** About this task **
Look below for the line that has "decide (fieldOf d 3". Set down the lines from there through the line that has "(R433, R434) -/", exactly as written.
⁂
-- ==== Sys2Proof/Machine/Xge.lean ====
section
/-!
DEFINITION. Machine/Xge.lean: 10GE: transcoding and its inverse (R71 to R73), the black layout (R74) and the scrambler (R74, R119).
-/
namespace Sys2Proof.Machine

/-! ## The encoder (R71 to R73) -/

/-- The block types of R72, in the order of their CT codes from 0x1. -/
def blockTypes : List Nat := [0x1E, 0x2D, 0x33, 0x66, 0x55, 0x78, 0x4B, 0x87, 0x99, 0xAA, 0xB4, 0xCC, 0xD2, 0xE1, 0xFF]

/-- The block type field of a control block: its first eight bits, which the line sends least significant bit first
(PRESUMED, IEEE 802.3 clause 49; log entry 11). -/
def typeOf (pay : BitVec 64) : Nat := natOf (bitsOf 8 (pay.toNat / 2 ^ 56)).reverse

/-- CT of a block type; none for one that is not in the table (R72). -/
def ctOf (t : Nat) : Option Nat := (blockTypes.idxOf? t).map (· + 1)

/-- An error block: type 0x1E with eight /E/ characters, each sent least significant bit first (R73, log entry 11). -/
def errorBlock : Block66 :=
  { sync := 2, pay := BitVec.ofNat 64 (natOf ((bitsOf 8 0x1E).reverse ++ (List.replicate 8 (bitsOf 7 0x1E).reverse).flatten)) }

/-- A block that R73 replaces: a bad sync header, or a control block of an unknown type. -/
def badBlock (b : Block66) : Bool := decide (b.sync = 0 ∨ b.sync = 3) || (decide (b.sync = 2) && (ctOf (typeOf b.pay)).isNone)

/-- A group of eight blocks as 513 bits (R71). -/
def group513 (g : List Block66) : List Bool :=
  let ix := g.zipIdx
  let ctl := ix.filter fun e => decide (e.1.sync = 2)
  let dat := ix.filter fun e => decide (e.1.sync ≠ 2)
  if ctl.isEmpty then true :: dat.flatMap fun e => bitsOf 64 e.1.pay.toNat
  else
    false :: (ctl.zipIdx.flatMap fun e =>
        [decide (e.2 + 1 < ctl.length)] ++ bitsOf 3 e.1.2 ++ bitsOf 4 ((ctOf (typeOf e.1.1.pay)).getD 0)
          ++ bitsOf 56 (e.1.1.pay.toNat % 2 ^ 56))
      ++ dat.flatMap fun e => bitsOf 64 e.1.pay.toNat

/-- The groups of a block, the last filled with error blocks where content is short. -/
def groups8 : Nat → List Block66 → List (List Block66)
  | 0, _ => []
  | n + 1, l => (l ++ List.replicate 8 errorBlock).take 8 :: groups8 n (l.drop 8)

/-- The plaintext of a 10GE block, and the blocks that R73 replaced. -/
def transcode (l : List Block66) : List Byte × Nat :=
  let m := l.map fun b => if badBlock b then errorBlock else b
  (packBits 2052 ((groups8 32 m).flatMap group513), (l.filter badBlock).length)

/-! ## The decoder (R72) -/

/-- The descriptors of a control group's blocks, at most eight: POS, CT and the 56 payload bits of each, and the rest of the
group's bits (R71). -/
def descrs : Nat → List Bool → List (Nat × Nat × List Bool) × List Bool
  | 0, l => ([], l)
  | n + 1, l =>
    let d := (natOf ((l.drop 1).take 3), natOf ((l.drop 4).take 4), (l.drop 8).take 56)
    if l.headD false then let r := descrs n (l.drop 64); (d :: r.1, r.2) else ([d], l.drop 64)

/-- A control block of a type and 56 payload bits. -/
def ctlBlock (ct : Nat) (pay : List Bool) : Block66 :=
  if ct = 0 then errorBlock
  else { sync := 2, pay := BitVec.ofNat 64 (natOf ((bitsOf 8 (blockTypes.getD (ct - 1) 0)).reverse ++ pay)) }

/-- Eight blocks: a control block stands at its position, and the data payloads fill the others in order. -/
def mergeBlocks (ctl : List (Nat × Nat × List Bool)) : Nat → Nat → List Bool → List Block66
  | 0, _, _ => []
  | n + 1, i, dat =>
    match ctl.find? fun d => decide (d.1 = i) with
    | some d => ctlBlock d.2.1 d.2.2 :: mergeBlocks ctl n (i + 1) dat
    | none => { sync := 1, pay := BitVec.ofNat 64 (natOf (dat.take 64)) } :: mergeBlocks ctl n (i + 1) (dat.drop 64)

/-- The eight blocks of a 513-bit group; CT 0x0 decodes as an error block (R71, R72). -/
def ungroup (l : List Bool) : List Block66 :=
  if l.headD true then mergeBlocks [] 8 0 (l.drop 1)
  else let d := descrs 8 (l.drop 1); mergeBlocks d.1 8 0 d.2

/-- The red 66b blocks of a 10GE block's plaintext, before scrambling. -/
def untranscode (body : List Byte) : List Block66 := (partsOf 32 513 (fitBits 16416 (bytesBits body))).flatMap ungroup

/-- The descriptors with CT 0x0 in a 10GE block's plaintext, which decode as error blocks and are counted (R72). -/
def ct0Count (body : List Byte) : Nat :=
  ((partsOf 32 513 (fitBits 16416 (bytesBits body))).map fun l =>
    if l.headD true then 0 else ((descrs 8 (l.drop 1)).1.filter fun d => decide (d.2.1 = 0)).length).sum

/-! ## Scrambling (R74, R119) -/

/-- A bit sequence through the self-synchronizing scrambler x^58 + x^39 + 1. -/
def scramble : Scr → List Bool → List Bool × Scr
  | r, [] => ([], r)
  | r, b :: t =>
    let o := b != (r.getLsbD 38 != r.getLsbD 57)
    let q := scramble ((r <<< 1) ||| BitVec.ofNat 58 (b2n o)) t
    (o :: q.1, q.2)

/-- A scrambled sequence restored; the register holds the last 58 bits received. -/
def descramble : Scr → List Bool → List Bool × Scr
  | r, [] => ([], r)
  | r, b :: t =>
    let q := descramble ((r <<< 1) ||| BitVec.ofNat 58 (b2n b)) t
    ((b != (r.getLsbD 38 != r.getLsbD 57)) :: q.1, q.2)

/-- The payloads of 66b blocks through a scrambler or its inverse; sync headers pass unchanged. -/
def through (f : Scr → List Bool → List Bool × Scr) : Scr → List Block66 → List Block66 × Scr
  | r, [] => ([], r)
  | r, b :: t =>
    let o := f r (bitsOf 64 b.pay.toNat)
    let q := through f o.2 t
    ({ b with pay := BitVec.ofNat 64 (natOf o.1) } :: q.1, q.2)

/-! ## The black layout (R74) -/

/-- The information stream of a black block: the ciphertext, then the reclaim sequence. -/
def xgeStream (body : List Byte) (rec : List Bool) : List Bool := fitBits 16416 (bytesBits body) ++ fitBits 224 rec

/-- A black 66b block of 65 information bits: the header bit and its complement, then the payload. -/
def xgeBlock (l : List Bool) : Block66 :=
  { sync := if l.headD false then 2 else 1, pay := BitVec.ofNat 64 (natOf (fitBits 64 (l.drop 1))) }

/-- The 256 black 66b blocks of an information stream, before scrambling. -/
def xgeBlocks (l : List Bool) : List Block66 := (partsOf 256 65 l).map xgeBlock

/-- The information stream of 256 descrambled black 66b blocks. -/
def xgeRead (l : List Block66) : List Bool := l.flatMap fun b => b.sync.getLsbD 1 :: bitsOf 64 b.pay.toNat

end Sys2Proof.Machine
end

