/-- POISONED_WRITE: dropped, and reported through AER as a non-fatal Poisoned TLP. -/
def execPoisonedWrite (f : Func) (s : State) : Host.Outcome State Fault Refusal :=
  answer s fun h =>
    if h.linkOn && !(h.dev.func f).d3 then
      match f with
      | .f0 => h.onLink fun l => { l with poisoned0 := l.poisoned0 + 1 }
      | .f1 => h.onLink fun l => { l with poisoned1 := l.poisoned1 + 1 }
    else h

/-- ALIVE_TOGGLE: in RUN, ALIVE changes level. -/
def execAliveToggle (s : State) : Host.Outcome State Fault Refusal :=
  live s fun h => if h.dev.boot.st = .run then h.onLink fun l => { l with alive := !l.alive } else h

/-! ## The debug port and JTAG (R393, R439, R465, R526) -/

/-- The debug port connects: only while it is enabled. -/
def Hw.dbgConnect (h : Hw) : Hw :=
  if h.debugEnabled && !h.dev.link.debugOn then (h.onLink fun l => { l with debugOn := true }).devEvent 0x5020 41 0x00200000 else h

/-- The debug port disconnects; a burst in progress ends, in the same event of DEV.BMX_EVT. -/
def Hw.dbgDisconnect (h : Hw) (b : Option Burst) : Hw :=
  if !h.dev.link.debugOn then h
  else
    let h := h.onLink fun l => { l with debugOn := false }
    match b with
    | none => h.devEvent 0x5020 41 0x00200000
    | some x =>
      let h := h.abortBurst 8 (some x)
      h.setDevReg 0x5020 (h.devReg 0x5020 ||| 0x00200000)

/-- DEBUG_CONNECT. -/
def execDebugConnect (on : Bool) (b : Option Burst) (s : State) : Host.Outcome State Fault Refusal :=
  live s fun h => if on then h.dbgConnect else h.dbgDisconnect b

/-- The instruction that takes hold: EXTEST, CLAMP and HIGHZ only while RESET_N is low outside MIDWINTER, DEBUG only while the
debug port is enabled; any of them acts as BYPASS otherwise. -/
def Hw.jtagActs (h : Hw) (op : JtagOp) : JtagOp :=
  match op with
  | .extest => if h.dev.boot.inReset && !h.inMw then .extest else .bypass
  | .clamp => if h.dev.boot.inReset && !h.inMw then .clamp else .bypass
  | .highz => if h.dev.boot.inReset && !h.inMw then .highz else .bypass
  | .debug => if h.works && h.debugEnabled then .debug else .bypass
  | .bypass => .bypass
  | .idcode => .idcode
  | .sample => .sample

/-- JTAG_INSTRUCTION. DEBUG connects the debug port; the next instruction disconnects it (log entry 38). -/
def execJtagInstruction (op : JtagOp) (s : State) : Host.Outcome State Fault Refusal :=
  answer s fun h =>
    if !h.powered then h
    else
      let was := h.dev.link.jtag
      let now := h.jtagActs op
      let h := h.onLink fun l => { l with jtag := now }
      if now = .debug ∧ was ≠ .debug then h.dbgConnect
      else if was = .debug ∧ now ≠ .debug ∧ h.works = true then h.dbgDisconnect none
      else h

/-! ## The matrix (R435 to R438, R442) -/

/-- BEAT_TIMEOUT: the matrix completes the beat and counts it REFUSED. -/
def execBeatTimeout (mid : Fin 16) (s : State) : Host.Outcome State Fault Refusal :=
  live s fun h => if midUsed mid.val then (h.bmx mid.val 8).devEvent 0x5020 41 0x00400000 else h

/-- The four counters of a master are 0. -/
def Hw.cntClear (h : Hw) (mid : Nat) : Hw := [0, 4, 8, 12].foldl (fun h k => h.setDevReg (0x5100 + 16 * mid + k) 0) h

/-- A write beat to DEV.BMX_CNTCLR. -/
def cntclrWrite (h : Hw) (m : Master) (d : Word) : Hw :=
  devBeat h m 0x5010 .guarded fun h => (List.range 16).foldl (fun h i => if bitOf d i then h.cntClear i else h) h

/-- BMX_CNTCLR. -/
def execBmxCntclr (m : Master) (d : Word) (s : State) : Host.Outcome State Fault Refusal := live s fun h => cntclrWrite h m d

/-- A write beat to DEV.BMX_REMAP: the Isund's first write after RESET_N takes effect; a write of the current value is none
(R428). -/
def remapBeat (h : Hw) (m : Master) (d : Word) : Hw :=
  devBeat h m 0x5014 .plain fun h =>
    if d &&& 1 = h.devReg 0x5014 then h
    else if m = .isund ∧ h.dev.remapSet = false then (h.setDevReg 0x5014 (d &&& 1)).onDev fun x => { x with remapSet := true }
    else h.ignored m .cfgRej (devAddr 0x5014)

/-- REMAP_WRITE. -/
def execRemapWrite (m : Master) (d : Word) (s : State) : Host.Outcome State Fault Refusal := live s fun h => remapBeat h m d

/-- The shares of a write of DEV.HPT_SHARE sum to the queues' sizes. -/
def sharesFit (d : Word) : Bool :=
  decide (fieldOf d 3 0 + fieldOf d 7 4 + fieldOf d 11 8 = 8) && decide (fieldOf d 20 16 + fieldOf d 25 21 + fieldOf d 30 26 = 16)

/-- A write beat to DEV.HPT_SHARE. -/
def shareBeat (h : Hw) (m : Master) (d : Word) : Hw :=
  devBeat h m 0x5024 .plain fun h =>
    let w := d &&& 0x7FFF0FFF
    if w = h.devReg 0x5024 then h
    else if m = .isund ∧ h.dev.shareSet = false ∧ sharesFit d = true then (h.setDevReg 0x5024 w).onDev fun x => { x with shareSet := true }
    else h.ignored m .cfgRej (devAddr 0x5024)

/-- HPT_SHARE_WRITE. -/
def execHptShareWrite (m : Master) (d : Word) (s : State) : Host.Outcome State Fault Refusal := live s fun h => shareBeat h m d

/-! ## The mailbox (R433, R434) -/

/-- What a selector names: nothing, a value, or a value in thousandths of its unit. -/
inductive MbxVal where
  | err | val (v : BitVec 128) | milli (v : Int)
deriving DecidableEq, Repr

/-- An INDEX names a counter of a group of channel counters, and an instance it has (R434, R503). -/
def ctrOk (group i : Nat) : Bool :=
  let path := decide (i % 4 = 1 ∨ i % 4 = 2)
  let one := decide (i % 4 = 0)
  if group = 0x10 then decide (i / 4 < 12) && (if i / 4 < 3 then one else path)
  else if group = 0x11 then decide (i / 4 < 8) && (if i / 4 = 3 ∨ i / 4 = 4 then path else one)
  else if group = 0x12 then decide (i / 4 < 5) && (if i / 4 = 0 then path else one)
  else if group = 0x13 then decide (i < 16)
  else if group = 0x14 then decide (i < 6)
  else if group = 0x20 then decide ((i < 48 ∧ i % 16 < 14) ∨ (48 ≤ i ∧ i < 54))
  else false

/-- The groups of channel counters. -/
def ctrGroup (g : Nat) : Bool := decide (g ∈ [0x10, 0x11, 0x12, 0x13, 0x14, 0x20])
⁂
** Written answer **
  decide (fieldOf d 3 0 + fieldOf d 7 4 + fieldOf d 11 8 = 8) && decide (fieldOf d 20 16 + fieldOf d 25 21 + fieldOf d 30 26 = 16)

/-- A write beat to DEV.HPT_SHARE. -/
def shareBeat (h : Hw) (m : Master) (d : Word) : Hw :=
  devBeat h m 0x5024 .plain fun h =>
    let w := d &&& 0x7FFF0FFF
    if w = h.devReg 0x5024 then h
    else if m = .isund ∧ h.dev.shareSet = false ∧ sharesFit d = true then (h.setDevReg 0x5024 w).onDev fun x => { x with shareSet := true }
    else h.ignored m .cfgRej (devAddr 0x5024)

/-- HPT_SHARE_WRITE. -/
def execHptShareWrite (m : Master) (d : Word) (s : State) : Host.Outcome State Fault Refusal := live s fun h => shareBeat h m d

/-! ## The mailbox (R433, R434) -/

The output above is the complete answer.